== Required action ==
Within the data that follows, set down exactly the lines from the one containing "simp_all [PerPort.get]" through the one containing "simp [Device.stream, Device.setBody, this]", both ends included.

== Data records ==

/-- APPEND without a page in the stream's TAIL: the refusals of R27 in their order; FULL at the quota under REFUSE;
below the quota the pool's first sector becomes the TAIL and the claim is placed, or with an empty pool NOSPACE or the
wait for space; at the quota under DROP_OLDEST, with its places, the head leaves the chain for the erase queue or the
bad list, every reader below X is raised to X, its lost count grows, its CURSOR entry is staged with both (replacing an
open one of its cursor in place, R106), and LOST tells it; a head that is not suspect is QUEUED with the mark that
covers those entries; RETIRE entries follow for what was retired; and then place finding goes on; without places it
waits and changes nothing (R14, R16, R27, R29 to R34). That the CURSOR entries of one drop go in the order of their
ports is the model's choice (log 9), and so is that the RETIRE entries follow when all sectors have left (log 38). -/
def Obligations.AppendOutcomesWithoutAPage : Prop :=
  ∀ (s : State) (p : Port) (tag t0 t1 : Byte) (payload : List Byte) (st : Fin 16) (b : StreamBody), s.dev.serves p →
    s.dev.writable p → s.dev.stream st = some b → payload.length ≤ 247 →
    let body := streamByte st :: t0 :: t1 :: payload
    let ends := fun (d : Device) => exec (.append p tag body) s = .next (s.onDev d)
    let answered := fun status => ends (s.dev.replied p (reply tag .append status []))
    (b.held = true → answered .held) ∧
    (b.held = false → b.writer ≠ p → answered .notWriter) ∧
    (b.held = false → b.writer = p → (payload = [] ∨ 240 < payload.length) → answered .badArg) ∧
    (b.held = false → b.writer = p → payload ≠ [] → payload.length ≤ 240 →
      (4294967295 ≤ b.next → answered .seqExhausted) ∧
      (b.next < 4294967295 → s.dev.tailOf b = none →
        let job : Job := .append ⟨st, .seek, 0, 0, 0, []⟩
        let d := s.dev.received p (.known tag .append body)
        let claim := fun (d : Device) => (d.allocate st).toExec p .waitArray job
        let wait := fun (d : Device) => { d.toExec p .waitSpace job with spaceWait := d.spaceWait ++ [p] }
        (b.quota ≤ b.chain.length → b.policy = .refuse → answered .full) ∧
        (b.chain.length < b.quota →
          (s.dev.freePool = [] → s.dev.eraseQueue = [] → answered .nospace) ∧
          (s.dev.freePool = [] → s.dev.eraseQueue ≠ [] → ends (wait d)) ∧
          ∀ n pool, s.dev.freePool = n :: pool → n < 256 →
            ends (claim d).settled ∧ (d.allocate st).freePool = pool ∧
            (d.allocate st).stream st = some { b with chain := b.chain ++ [n] } ∧
            (d.allocate st).sector n = { Sector.blank with
              state := .tail, owner := some (st, s.dev.incarnation st), eraseCount := (s.dev.sector n).eraseCount }) ∧
        (∀ head rest, b.quota ≤ b.chain.length → b.policy = .dropOldest → b.chain = head :: rest →
          s.dev.offPlaceWait p →
          let waiting := d.toExec p .check job
          let dropped := waiting.dropHead st
          let x := s.dev.chainOldest rest b.next
          (waiting.placesFor (fun d => d.dropHead st) p →
            (dropped.freePool ≠ [] → ends (claim dropped).settled) ∧
            (dropped.freePool = [] → dropped.eraseQueue = [] → ends (dropped.answer p .nospace []).settled) ∧
            (dropped.freePool = [] → dropped.eraseQueue ≠ [] → ends (wait dropped).settled)) ∧
          (¬ waiting.placesFor (fun d => d.dropHead st) p →
            ends ((waiting.joinPlaceWait (.executor p)).toExecState p .waitStaging).settled) ∧
          let entries := portList.filterMap fun q => (s.dev.cursor st q).bind fun c =>
            if b.readers.get q = true ∧ c.committed < x then
              some (MetaEntry.cursor st (s.dev.incarnation st) q x (min 65535 (c.lost + (x - c.committed))))
            else none
          let staged := entries.foldl Device.stage waiting
          (∃ groups : List (List Nat), (∀ g ∈ groups, 1 ≤ g.length ∧ g.length ≤ 8 ∧
              ∀ n ∈ g, n ∈ b.chain ∧ n ∈ dropped.badList) ∧
            dropped.writer = (groups.foldl (fun d g => d.stage (.retire g)) staged).writer) ∧
          (waiting.writer.takesEntries = true → waiting.writer.nextSerial + entries.length ≤ 4294967295 →
            ∀ entry ∈ entries, ∃ y ∈ dropped.writer.staging, y.cond = .opened ∧ y.entry = entry) ∧
          (head < 256 → head ∉ rest → (s.dev.sector head).suspect = false → dropped.sector head =
            { Sector.blank with
              state := .queued, eraseCount := (s.dev.sector head).eraseCount, mark := staged.writer.nextSerial - 1 }) ∧
          (head ∈ dropped.eraseQueue ∨ head ∈ dropped.badList) ∧
          (∃ b' k, dropped.stream st = some b' ∧ b'.chain = rest.drop k ∧ b'.next = b.next) ∧
          ∀ q c, b.readers.get q = true → s.dev.cursor st q = some c →
            (x ≤ c.committed → dropped.cursor st q = some c) ∧
            (c.committed < x →
              let lost := min 65535 (c.lost + (x - c.committed))
              (∃ c', dropped.cursor st q = some c' ∧ c'.committed = x ∧ c'.delivered = max c.delivered x ∧
                c'.lost = lost ∧ c'.level = c.level) ∧
              ((s.dev.port q).attached = true → (dropped.events.get q).overflow = true ∨
                ⟨.lost, some st.val, some lost⟩ ∈ (dropped.events.get q).queue)))))

/-! ### Ballots -/

/-- PROPOSE by a party: BALLOT_BUSY unless the consent unit is IDLE; otherwise the ballot is open with the next id and
the proposer agreed, its stream held, BALLOT_OPEN with the other parties; a sole party's ballot passes at once; from a
port that is no party NOT_PARTY; an operation byte neither 01h nor 02h BAD_ARG (R140, R141). -/
def Obligations.ProposeOpensABallot : Prop :=
  (∀ (s : State) (p : Port) (tag operation x : Byte), s.dev.serves p → (s.dev.port p).attached = true →
    (s.dev.mode = .ready ∨ s.dev.mode = .readOnly ∨ s.dev.mode = .blank) → operation ≠ 0x01#8 → operation ≠ 0x02#8 →
    exec (.propose p tag [operation, x]) s = .next (s.onDev (s.dev.replied p (reply tag .propose .badArg [])))) ∧
  ∀ (s : State) (p : Port) (tag : Byte) (body : List Byte) (op : BallotOp) (parties : PortSet), s.dev.serves p →
    (s.dev.port p).attached = true →
    ((∃ x, body = [0x02#8, x]) ∧ op = .format ∧ parties = s.dev.attachedPorts ∧
        (s.dev.mode = .ready ∨ s.dev.mode = .readOnly ∨ s.dev.mode = .blank) ∨
      (∃ st b, body = [0x01#8, streamByte st] ∧ op = .purge st (s.dev.incarnation st) ∧
        s.dev.stream st = some b ∧ parties = b.readers.set b.writer true) ∧ s.dev.mode = .ready) →
    let id := s.dev.consent.counter + 1
    let bl : Ballot := ⟨id, op, p, parties, (PerPort.all false).set p true⟩
    let held := ({ s.dev with consent :=
      { s.dev.consent with state := .opened, counter := id, ballot := some bl } } : Device).holdBallotStream op true
    let d := (held.offerSet (parties.set p false) ⟨.ballotOpen, some id.toNat, some op.code⟩).replied p
      (reply tag .propose .ok [id])
    (parties.get p = false → exec (.propose p tag body) s =
      .next (s.onDev (s.dev.replied p (reply tag .propose .notParty [])))) ∧
    (parties.get p = true → s.dev.consent.state ≠ .idle → exec (.propose p tag body) s =
      .next (s.onDev (s.dev.replied p (reply tag .propose .ballotBusy [])))) ∧
    (parties.get p = true → s.dev.consent.state = .idle → (∃ q, q ≠ p ∧ parties.get q = true) →
      exec (.propose p tag body) s = .next (s.onDev d)) ∧
    (parties.get p = true → s.dev.consent.state = .idle → (∀ q, q ≠ p → parties.get q = false) →
      exec (.propose p tag body) s = .next (s.onDev (d.passBallot bl).settled))

/-- AGREE and REFUSE of the open ballot by a party that has not agreed: the vote is counted, the last one passes the
ballot, a refusal closes it REFUSED; another id is STALE, another port NOT_PARTY, a second vote VOTED (R142). -/
def Obligations.VotesCountOrClose : Prop :=
  ∀ (s : State) (p : Port) (tag id : Byte), s.dev.serves p → (s.dev.port p).attached = true →
    (s.dev.mode = .ready ∨ s.dev.mode = .readOnly ∨ s.dev.mode = .blank) →
    (s.dev.consent.state ≠ .opened ∨ s.dev.consent.ballot = none ∨
        (∃ bl, s.dev.consent.ballot = some bl ∧ bl.id ≠ id) →
      exec (.agree p tag [id]) s = .next (s.onDev (s.dev.replied p (reply tag .agree .stale []))) ∧
      exec (.refuse p tag [id]) s = .next (s.onDev (s.dev.replied p (reply tag .refuse .stale [])))) ∧
    ∀ bl, s.dev.consent.state = .opened → s.dev.consent.ballot = some bl → bl.id = id →
      (bl.parties.get p = false →
        exec (.agree p tag [id]) s = .next (s.onDev (s.dev.replied p (reply tag .agree .notParty []))) ∧
        exec (.refuse p tag [id]) s = .next (s.onDev (s.dev.replied p (reply tag .refuse .notParty [])))) ∧
      (bl.parties.get p = true → bl.agreed.get p = true →
        exec (.agree p tag [id]) s = .next (s.onDev (s.dev.replied p (reply tag .agree .voted []))) ∧
        exec (.refuse p tag [id]) s = .next (s.onDev (s.dev.replied p (reply tag .refuse .voted [])))) ∧
      (bl.parties.get p = true → bl.agreed.get p = false →
        let counted : Ballot := { bl with agreed := bl.agreed.set p true }
        let d := ({ s.dev.replied p (reply tag .agree .ok []) with
          consent := { s.dev.consent with ballot := some counted } } : Device)
        (bl.parties.subset counted.agreed = false → exec (.agree p tag [id]) s = .next (s.onDev d)) ∧
        (bl.parties.subset counted.agreed = true →
          exec (.agree p tag [id]) s = .next (s.onDev (d.passBallot counted).settled)) ∧
        exec (.refuse p tag [id]) s = .next (s.onDev
          ((s.dev.replied p (reply tag .refuse .ok [])).closeBallot .refused)))
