-- ==== Sys2Proof/Laws/State.lean ====
section
/-! SUPPORT. The small lemmas of the state: per-port tables, and one lemma for each field that each named update leaves
alone, so that no proof unfolds a record update. -/

namespace Sys2Proof.Machine

open Sys2Proof

/-! ### Per-port tables -/

@[simp] theorem PerPort.get_set_self {α : Type} (t : PerPort α) (p : Port) (x : α) : (t.set p x).get p = x := by
  cases p <;> rfl

theorem PerPort.get_set {α : Type} (t : PerPort α) (p q : Port) (x : α) :
    (t.set p x).get q = if q = p then x else t.get q := by
  cases p <;> cases q <;> rfl

@[simp] theorem PerPort.set_get {α : Type} (t : PerPort α) (p : Port) : t.set p (t.get p) = t := by
  cases p <;> rfl

@[simp] theorem PerPort.set_set {α : Type} (t : PerPort α) (p : Port) (x y : α) :
    (t.set p x).set p y = t.set p y := by
  cases p <;> rfl

@[simp] theorem PerPort.get_all {α : Type} (p : Port) (x : α) : (PerPort.all x).get p = x := by
  cases p <;> rfl

theorem PerPort.ext_get {α : Type} {t u : PerPort α} (h : ∀ p, t.get p = u.get p) : t = u := by
  have ha := h .A; have hb := h .B; have hc := h .C
  cases t; cases u
  simp_all [PerPort.get]

/-! ### The port and executor of a part -/

@[simp] theorem Device.port_setPort (d : Device) (p : Port) (x : HostPort) : (d.setPort p x).port p = x :=
  PerPort.get_set_self _ _ _

theorem Device.port_setPort_other (d : Device) (p q : Port) (x : HostPort) (h : q ≠ p) :
    (d.setPort p x).port q = d.port q := by
  simp [Device.port, Device.setPort, PerPort.get_set, h]

@[simp] theorem Device.exec_setExec (d : Device) (p : Port) (x : Executor) : (d.setExec p x).exec p = x :=
  PerPort.get_set_self _ _ _

theorem Device.exec_setExec_other (d : Device) (p q : Port) (x : Executor) (h : q ≠ p) :
    (d.setExec p x).exec q = d.exec q := by
  simp [Device.exec, Device.setExec, PerPort.get_set, h]

@[simp] theorem Device.exec_setPort (d : Device) (p q : Port) (x : HostPort) : (d.setPort p x).exec q = d.exec q := rfl

@[simp] theorem Device.port_setExec (d : Device) (p q : Port) (x : Executor) : (d.setExec p x).port q = d.port q := rfl

@[simp] theorem Device.setPort_setPort (d : Device) (p : Port) (x y : HostPort) :
    (d.setPort p x).setPort p y = d.setPort p y := by
  simp [Device.setPort]

@[simp] theorem Device.setExec_setExec (d : Device) (p : Port) (x y : Executor) :
    (d.setExec p x).setExec p y = d.setExec p y := by
  simp [Device.setExec]

@[simp] theorem Device.setPort_port (d : Device) (p : Port) : d.setPort p (d.port p) = d := by
  simp [Device.setPort, Device.port]

@[simp] theorem Device.setExec_exec (d : Device) (p : Port) : d.setExec p (d.exec p) = d := by
  simp [Device.setExec, Device.exec]

theorem Device.setPort_setExec (d : Device) (p q : Port) (x : HostPort) (y : Executor) :
    (d.setPort p x).setExec q y = (d.setExec q y).setPort p x := rfl

/-! ### Stream, cursor and sector tables -/

@[simp] theorem Device.stream_setBody (d : Device) (st : Fin 16) (b : Option StreamBody) :
    (d.setBody st b).stream st = b := by
  simp [Device.stream, Device.setBody]

theorem Device.stream_setBody_other (d : Device) (st st' : Fin 16) (b : Option StreamBody) (h : st' ≠ st) :
    (d.setBody st b).stream st' = d.stream st' := by
  have : st.val ≠ st'.val := fun e => h (Fin.ext e.symm)
  simp [Device.stream, Device.setBody, this]

@[simp] theorem Device.incarnation_setBody (d : Device) (st st' : Fin 16) (b : Option StreamBody) :
    (d.setBody st b).incarnation st' = d.incarnation st' := by
  by_cases h : st.val = st'.val <;> simp [Device.incarnation, Device.setBody, h]

@[simp] theorem Device.cursor_setCursor (d : Device) (st : Fin 16) (p : Port) (c : Option Cursor) :
    (d.setCursor st p c).cursor st p = c := by
  simp [Device.cursor, Device.setCursor]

== Response for this exercise ==
  simp_all [PerPort.get]

/-! ### The port and executor of a part -/

@[simp] theorem Device.port_setPort (d : Device) (p : Port) (x : HostPort) : (d.setPort p x).port p = x :=
  PerPort.get_set_self _ _ _

theorem Device.port_setPort_other (d : Device) (p q : Port) (x : HostPort) (h : q ≠ p) :
    (d.setPort p x).port q = d.port q := by
  simp [Device.port, Device.setPort, PerPort.get_set, h]

@[simp] theorem Device.exec_setExec (d : Device) (p : Port) (x : Executor) : (d.setExec p x).exec p = x :=
  PerPort.get_set_self _ _ _

theorem Device.exec_setExec_other (d : Device) (p q : Port) (x : Executor) (h : q ≠ p) :
    (d.setExec p x).exec q = d.exec q := by
  simp [Device.exec, Device.setExec, PerPort.get_set, h]

@[simp] theorem Device.exec_setPort (d : Device) (p q : Port) (x : HostPort) : (d.setPort p x).exec q = d.exec q := rfl

@[simp] theorem Device.port_setExec (d : Device) (p q : Port) (x : Executor) : (d.setExec p x).port q = d.port q := rfl

@[simp] theorem Device.setPort_setPort (d : Device) (p : Port) (x y : HostPort) :
    (d.setPort p x).setPort p y = d.setPort p y := by
  simp [Device.setPort]

@[simp] theorem Device.setExec_setExec (d : Device) (p : Port) (x y : Executor) :
    (d.setExec p x).setExec p y = d.setExec p y := by
  simp [Device.setExec]

@[simp] theorem Device.setPort_port (d : Device) (p : Port) : d.setPort p (d.port p) = d := by
  simp [Device.setPort, Device.port]

@[simp] theorem Device.setExec_exec (d : Device) (p : Port) : d.setExec p (d.exec p) = d := by
  simp [Device.setExec, Device.exec]

theorem Device.setPort_setExec (d : Device) (p q : Port) (x : HostPort) (y : Executor) :
    (d.setPort p x).setExec q y = (d.setExec q y).setPort p x := rfl

/-! ### Stream, cursor and sector tables -/

@[simp] theorem Device.stream_setBody (d : Device) (st : Fin 16) (b : Option StreamBody) :
    (d.setBody st b).stream st = b := by
  simp [Device.stream, Device.setBody]

theorem Device.stream_setBody_other (d : Device) (st st' : Fin 16) (b : Option StreamBody) (h : st' ≠ st) :
    (d.setBody st b).stream st' = d.stream st' := by
  have : st.val ≠ st'.val := fun e => h (Fin.ext e.symm)
  simp [Device.stream, Device.setBody, this]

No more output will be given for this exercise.